/-- An instruction without work that a ready queue issues retires at once: the machine reads as its effect, finished. -/
theorem issue_go {s s' : State} {q : QRef} {oc : OpCode} {w : Nat} (h : Ready s q oc w) (ser : Bool) (body : Nat → Act)
    {own : List (Nat × AdvMode × Nat)} {nx : Next} (hb : body w = .go s' .now own nx)
    (hk : s'.ctxOf q = s.ctxOf q) (hi : (s'.queue q).inflight = []) (hc : (s'.ctx (s.ctxOf q)).aborting = none)
    (he : s'.epochOf (s.ctxOf q) (s'.queue q) = s.epochOf (s.ctxOf q) (s.queue q)) (hr : s'.fits q w own = true) :
    ∃ t, issue oc ser q s body = .next t ∧ t.Same (s'.finish q w own nx) := by
  refine ⟨_, issue_ready h ser body, ?_⟩
  rw [hb]
  simp only [State.settle, h.alone, List.length_nil, State.drain]
  generalize hI : (InFlight.mk s'.nextId (BitVec.ofNat 128 w) (s.queue q).bank (s.queue q).pc .now (own ++ carried w)
    (s.epochOf ((s.core q.core.val).ctx.getD 0) (s.queue q)) (if Work.now.late then (s.queue q).regs else [])) = i
  have hiw : i.work = .now := by rw [← hI]
  have hia : i.advs = own ++ carried w := by rw [← hI]
  have hie : i.epoch = s.epochOf (s.ctxOf q) (s.queue q) := by rw [← hI]; rfl
  set u : State := { s' with nextId := s'.nextId + 1 } with hu
  set v := u.updQueue q fun y => { y.advance nx with inflight := y.inflight ++ [i] } with hv
  have hvi : (v.queue q).inflight = [i] := by
    have : (u.queue q).inflight = [] := hi
    rw [hv, State.queue_updQueue_self]; simp [this]
  have hvk : (v.core q.core.val).ctx.getD 0 = s.ctxOf q := by
    rw [hv, State.updQueue_coreCtx]; exact hk
  rw [hvi]
  simp only [hiw, if_true, State.retireHead, hvk]
  have hvc : (v.ctx (s.ctxOf q)).aborting = none := hc
  rw [hvc]
  dsimp only
  have hsame : (v.updQueue q fun x => { x with inflight := x.inflight.drop 1 }).Same (u.updQueue q fun x => x.advance nx) := by
    refine (State.same_updQueue u q _ _).trans (State.Same.of_eq (State.updQueue_congr ?_))
    have h1 : (u.queue q).inflight = [] := hi
    have h0 : ((u.queue q).advance nx).inflight = [] := by rw [QueueSt.advance_inflight]; exact hi
    simp only [h1, List.nil_append, List.drop_one, List.tail_cons]
    rw [← h0]
  have hroom : (u.updQueue q fun x => x.advance nx).room q (s.ctxOf q) i.epoch (own ++ carried w) = true := by
    unfold State.fits at hr
    rw [hk, he] at hr
    rw [hie]
    exact (State.room_congr (a := u.updQueue q fun x => x.advance nx) (b := s') q _ _ _ rfl rfl rfl).trans hr
  rw [← hia] at hroom
  have hroom2 := hsame.room q (s.ctxOf q) i.epoch i.advs
  rw [State.retireAdvs_room _ q _ i i.advs (hroom2.trans hroom)]
  have := hsame.depart q (s.ctxOf q) i.epoch i.advs
  refine this.trans (State.Same.of_eq ?_)
  unfold State.finish
  rw [hia, hie, hk, he]

/-- What the epoch of a queue's work rests on. -/
theorem State.epochOf_congr {a b : State} (k : Nat) {x y : QueueSt} (hv : ∀ e u, a.val e u = b.val e u) (hr : x.round = y.round) :
    a.epochOf k x = b.epochOf k y := by
  simp only [State.epochOf, State.stepGroup, hv, hr]
  rfl

/-- Whether an instruction's advances find room, in states that agree on what that rests on. -/
theorem State.fits_congr {a b : State} (q : QRef) (w : Nat) (own : List (Nat × AdvMode × Nat)) (h1 : a.pmps = b.pmps) (h2 : a.ctxs = b.ctxs)
    (h3 : a.transit = b.transit) (hk : a.ctxOf q = b.ctxOf q) (hv : ∀ e u, a.val e u = b.val e u)
    (hr : (a.queue q).round = (b.queue q).round) : a.fits q w own = b.fits q w own := by
  unfold State.fits
  rw [hk, State.epochOf_congr _ hv hr]
  exact State.room_congr q _ _ _ h1 h2 h3

theorem State.updQueue_ctxOf (s : State) (q r : QRef) (f : QueueSt → QueueSt) : (s.updQueue q f).ctxOf r = s.ctxOf r := by
  simp only [State.ctxOf, State.updQueue_coreCtx]

theorem State.updQueue_val (s : State) (q : QRef) (f : QueueSt → QueueSt) (e u : Nat) : (s.updQueue q f).val e u = s.val e u :=
  State.val_congr (s := s) (t := s.updQueue q f) rfl rfl rfl rfl rfl e u

theorem State.updCore_val (s : State) (c : Nat) (f : Core → Core) (e u : Nat) : (s.updCore c f).val e u = s.val e u :=
  State.val_congr (s := s) (t := s.updCore c f) rfl rfl rfl rfl rfl e u

/-- An instruction that does nothing but issue and retire. -/
theorem issue_plain {s : State} {q : QRef} {oc : OpCode} {w : Nat} (h : Ready s q oc w) (ser : Bool) (body : Nat → Act)
    {own : List (Nat × AdvMode × Nat)} {nx : Next} (hb : body w = .go s .now own nx) (hr : s.fits q w own = true) :
    ∃ t, issue oc ser q s body = .next t ∧ t.Same (s.finish q w own nx) :=
  issue_go h ser body hb rfl h.alone h.calm rfl hr

/-- An instruction that changes its own queue alone. -/
theorem issue_queue {s : State} {q : QRef} {oc : OpCode} {w : Nat} (h : Ready s q oc w) (ser : Bool) (body : Nat → Act)
    {own : List (Nat × AdvMode × Nat)} {nx : Next} {f : QueueSt → QueueSt} (hb : body w = .go (s.updQueue q f) .now own nx)
    (hi : (f (s.queue q)).inflight = (s.queue q).inflight) (hn : (f (s.queue q)).round = (s.queue q).round) (hr : s.fits q w own = true) :
    ∃ t, issue oc ser q s body = .next t ∧ t.Same ((s.updQueue q f).finish q w own nx) := by
  have hq : ((s.updQueue q f).queue q) = f (s.queue q) := State.queue_updQueue_self s q f
  refine issue_go h ser body hb (State.updQueue_ctxOf s q q f) ?_ h.calm ?_ ?_
  · rw [hq, hi, h.alone]
  · rw [hq]; exact State.epochOf_congr _ (State.updQueue_val s q f) hn
  · rw [← hr]
    exact State.fits_congr (a := s.updQueue q f) (b := s) q w own rfl rfl rfl (State.updQueue_ctxOf s q q f) (State.updQueue_val s q f)
      (by rw [hq, hn])

theorem State.updCore_queue (s : State) (q : QRef) (f : Core → Core) (hf : ∀ r, (f (s.core q.core.val)).q r = (s.core q.core.val).q r) :
    (s.updCore q.core.val f).queue q = s.queue q := by
  simp [State.queue, State.updCore, hf]

/-- An instruction that changes its own core, but no queue of it. -/
theorem issue_core {s : State} {q : QRef} {oc : OpCode} {w : Nat} (h : Ready s q oc w) (ser : Bool) (body : Nat → Act)
    {own : List (Nat × AdvMode × Nat)} {nx : Next} {f : Core → Core} (hb : body w = .go (s.updCore q.core.val f) .now own nx)
    (hq : ∀ r, (f (s.core q.core.val)).q r = (s.core q.core.val).q r) (hx : (f (s.core q.core.val)).ctx = (s.core q.core.val).ctx)
    (hr : s.fits q w own = true) : ∃ t, issue oc ser q s body = .next t ∧ t.Same ((s.updCore q.core.val f).finish q w own nx) := by
  have hk : (s.updCore q.core.val f).ctxOf q = s.ctxOf q := by simp [State.ctxOf, State.updCore, hx]
  have he : (s.updCore q.core.val f).queue q = s.queue q := State.updCore_queue s q f hq
  refine issue_go h ser body hb hk (by rw [he, h.alone]) h.calm ?_ ?_
  · rw [he]; exact State.epochOf_congr _ (State.updCore_val s _ f) rfl
  · rw [← hr]
    exact State.fits_congr (a := s.updCore q.core.val f) (b := s) q w own rfl rfl rfl hk (State.updCore_val s _ f) (by rw [he])

/-- An instruction with work of its own that a ready queue issues stays in flight. -/
theorem issue_enter {s s' : State} {q : QRef} {oc : OpCode} {w : Nat} (h : Ready s q oc w) (ser : Bool) (body : Nat → Act)
    {work : Work} {own : List (Nat × AdvMode × Nat)} {nx : Next} (hb : body w = .go s' work own nx) (hw : work ≠ .now)
    (hq : s'.queue q = s.queue q) (hk : s'.ctxOf q = s.ctxOf q)
    (he : s'.epochOf (s.ctxOf q) (s.queue q) = s.epochOf (s.ctxOf q) (s.queue q)) :
    issue oc ser q s body = .next (s'.enter q w work own nx) := by
  rw [issue_ready h ser body, hb]
  simp only [State.settle, h.alone, List.length_nil, State.drain]
  have hn : ∀ (u : State) (i : InFlight), (u.queue q).inflight = [i] → i.work = work →
      (match (u.queue q).inflight with | i :: _ => if i.work = .now then (u.retireHead q i).drain q 0 else u | [] => u) = u := by
    intro u i h1 h2; rw [h1]; simp [h2, hw]
  have hs : (State.updQueue { s' with nextId := s'.nextId + 1 } q fun y =>
      { y.advance nx with inflight := y.inflight ++ [{ id := s'.nextId, word := BitVec.ofNat 128 w, bank := (s.queue q).bank, pc := (s.queue q).pc
                                                       work := work, advs := own ++ carried w
                                                       epoch := s.epochOf ((s.core q.core.val).ctx.getD 0) (s.queue q)
                                                       regs := if work.late then (s.queue q).regs else [] }] }) = s'.enter q w work own nx := by
    unfold State.enter
    refine State.updQueue_congr ?_
    have h1 : (State.queue { s' with nextId := s'.nextId + 1 } q) = s.queue q := hq
    simp only [h1, hk, he]
    rfl
  simp only [hs]
  have hx : ((s'.enter q w work own nx).queue q).inflight = [InFlight.mk s'.nextId (BitVec.ofNat 128 w) (s.queue q).bank (s.queue q).pc work
      (own ++ carried w) (s.epochOf ((s.core q.core.val).ctx.getD 0) (s.queue q)) (if work.late then (s.queue q).regs else [])] := by
    rw [← hs, State.queue_updQueue_self]
    have h1 : (State.queue { s' with nextId := s'.nextId + 1 } q) = s.queue q := hq
    simp only [h1, h.alone, List.nil_append]
  rw [hx]
  simp [hw]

• TASK DETAILS:
Exactly the lines above from the one with "unfold State.enter" to the one with "rw [← hs, State.queue_updQueue_self]", both included, are to be quoted; leave the rest out.

• OUTPUT:
    unfold State.enter
    refine State.updQueue_congr ?_
    have h1 : (State.queue { s' with nextId := s'.nextId + 1 } q) = s.queue q := hq
    simp only [h1, hk, he]
    rfl
  simp only [hs]
  have hx : ((s'.enter q w work own nx).queue q).inflight = [InFlight.mk s'.nextId (BitVec.ofNat 128 w) (s.queue q).bank (s.queue q).pc work
      (own ++ carried w) (s.epochOf ((s.core q.core.val).ctx.getD 0) (s.queue q)) (if work.late then (s.queue q).regs else [])] := by
    rw [← hs, State.queue_updQueue_self]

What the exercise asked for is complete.